Hey all,
For a few months now, my EcoSmart BR30 light bulbs which are in ZHA groups per room have been unreliable, occasionally seeming to lock up and not responding to commands to turn on/off or to change color/brightness. If I wait a few seconds and try again, usually it’ll go back to normal. It seems to be worst when I do multiple commands in quick sequence, like turning off right after I turn on. This issue doesn’t seem to reproduce when I control an individual bulb within the group, even when toggling really quickly. These bulb groups were working very reliably for a few months after moving into this house in June and getting these new bulbs all set up, but maybe some time around September or October this problem first started. I don’t know exactly when, unfortunately today has been my first free day to sit down and reach out for help.
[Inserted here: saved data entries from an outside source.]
/-- An integer as a value. -/
def Num.ofInt (i : Int) : Num := .fin (decide (i < 0)) i.natAbs 0

/-- Rounding modes (R60). -/
inductive Rnd where
  | rne | rtz | rdn | rup
  deriving DecidableEq, Repr, Inhabited

/-- The 2-bit code of a rounding mode (R60). -/
def Rnd.ofCode (n : Nat) : Rnd :=
  match n % 4 with
  | 0 => .rne
  | 1 => .rtz
  | 2 => .rdn
  | _ => .rup

/-- The magnitude `m` × 2^`e` rounded to an integer by the mode (R60). -/
def roundMag (r : Rnd) (neg : Bool) (m : Nat) (e : Int) : Nat :=
  if 0 ≤ e then m <<< e.toNat
  else
    let s := (-e).toNat
    let q := m >>> s
    let rem := m % 2 ^ s
    let up := match r with
      | .rne => decide (2 ^ s < 2 * rem) || (decide (2 * rem = 2 ^ s) && q % 2 == 1)
      | .rtz => false
      | .rdn => neg && rem != 0
      | .rup => !neg && rem != 0
    if up then q + 1 else q

/-- floor(log2(m × 2^e)) for m ≠ 0. -/
def floorLog (m : Nat) (e : Int) : Int := (Nat.log2 m : Int) + e

/-- m1 × 2^e1 ≤ m2 × 2^e2. -/
def leDy (m1 : Nat) (e1 : Int) (m2 : Nat) (e2 : Int) : Bool :=
  if e1 ≤ e2 then decide (m1 ≤ m2 <<< (e2 - e1).toNat) else decide (m1 <<< (e1 - e2).toNat ≤ m2)

/-- The greater of two finite magnitudes. -/
def maxDy (a b : Nat × Int) : Nat × Int := if leDy a.1 a.2 b.1 b.2 then b else a

/-- The exact sum of two signed dyadic numbers, at the smaller exponent. -/
def addDy (n1 : Bool) (m1 : Nat) (e1 : Int) (n2 : Bool) (m2 : Nat) (e2 : Int) : Int × Int :=
  let e := if e1 ≤ e2 then e1 else e2
  let a : Int := (m1 <<< (e1 - e).toNat : Nat)
  let b : Int := (m2 <<< (e2 - e).toNat : Nat)
  ((if n1 then -a else a) + (if n2 then -b else b), e)

/-- The sum of two values before rounding (R42, R43): a zero of opposite signs is +0, or −0 in mode RDN. -/
def Num.add (r : Rnd) : Num → Num → Num
  | .fin n1 m1 e1, .fin n2 m2 e2 =>
    if m1 = 0 ∧ m2 = 0 then
      .fin (if n1 == n2 then n1 else decide (r = .rdn)) 0 0
    else
      let (s, e) := addDy n1 m1 e1 n2 m2 e2
      if s = 0 then .fin (decide (r = .rdn)) 0 0 else .fin (decide (s < 0)) s.natAbs e
  | .inf a, .inf b => if a == b then .inf a else .nan
  | .inf a, .fin _ _ _ => .inf a
  | .fin _ _ _, .inf b => .inf b
  | _, _ => .nan

/-- The negated value. -/
def Num.neg : Num → Num
  | .fin n m e => .fin (!n) m e
  | .inf n => .inf (!n)
  | x => x

/-- The magnitude. -/
def Num.abs : Num → Num
  | .fin _ m e => .fin false m e
  | .inf _ => .inf false
  | x => x

/-- The exact product of two values (R42, R43). -/
def Num.mul : Num → Num → Num
  | .fin n1 m1 e1, .fin n2 m2 e2 => .fin (n1 != n2) (m1 * m2) (e1 + e2)
  | .inf a, .inf b => .inf (a != b)
  | .inf a, .fin n m _ => if m = 0 then .nan else .inf (a != n)
  | .fin n m _, .inf b => if m = 0 then .nan else .inf (n != b)
  | _, _ => .nan

/-- x ≤ y for values that are neither NaN nor marker. -/
def Num.le : Num → Num → Bool
  | .inf true, _ => true
  | _, .inf false => true
  | .inf false, _ => false
  | _, .inf true => false
  | .fin n1 m1 e1, .fin n2 m2 e2 =>
    if m1 = 0 ∧ m2 = 0 then true
    else if n1 && !n2 then true
    else if !n1 && n2 then decide (m1 = 0 ∧ m2 = 0)
    else if n1 then leDy m2 e2 m1 e1
    else leDy m1 e1 m2 e2
  | _, _ => false

/-! ## Scalar floating-point encodings (R40, Table 02-3) -/

/-- How a format uses its all-ones exponent field (Table 02-3). -/
inductive Special where
  /-- infinities and NaNs -/
  | ieee
  /-- S.1111.111 is NaN, the rest are numbers -/
  | e4m3
  /-- every encoding is a number -/
  | numbers
  deriving DecidableEq, Repr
It has persisted through several HA updates and of course restarts.
I am running HA 2021.1.5 in a Docker container on a Linux desktop, using ZHA for Zigbee, with the HUSBZB-1 USB stick for Zigbee and Z-Wave.
My first suspicion was that this was a reception problem, as the house is large and old and we had WiFi reception issues due to some really thick and heavy walls, and the server with USB stick is in the basement. However, I tried a few things to address this with no change:
(1) I attached my Zigbee USB stick to a USB extender and taped the stick high on the wall, away from my computer.
(2) I found that the Zigbee channel that the stick was using overlapped in frequency with WiFi 2.4GHz channel 1, and at the time my WiFi was using channel 1 for 2.4GHz (on auto mode), so I configured my WiFi auto channel selector to exclude channel 1 and only choose from channels 6 or 11. Analyzing the nearby WiFi signals shows that none of my neighbors have strong channel 1 signals nearby that should be affecting anything.
Some other evidence further suggests that reception is not the issue:
(1) The overhead bulbs in my basement, right next to my Zigbee USB stick with no walls or any other form of interference between them, exhibit the same issue just as often as anywhere else in the house.
(2) When the issue happens, it applies the same to all bulbs in the group. I’m not familiar with the deep implementation details of Zigbee multicast, but if there were reception issues I’d sometimes expect some members of the group to receive the message and others wouldn’t, even if they’re in the same room.
My current suspicion is some sort of software issue, either in the bulbs themselves (but why would it start after a few months?) or in ZHA (I wish I had taken more notice of if this happened after a HA upgrade). I have turned on ZHA debug logging, reproduced the issue, and captured this: http://sprunge.us/K1k0ts
If you search for APS_DEFRAG_DEFERRED
, I believe that’s the timing where the issue occurred. Previous times that I’ve attempted to debug this using the logs, I’ve seen the same status code come up when the issue happens.
Around this same time, I noticed that my hand-rolled adaptive/Circadian lighting setup started to turn on these bulbs and they’d be an incorrect lighting temperature, and then later on they’d be updated, which leads me to believe that the “turn on” command for these bulbs under the hood ends up being one which turns the light on and then another that sets the temp/brightness, and that often the first command would succeed then the second would fail.
What do you think? Thank you in advance for your help!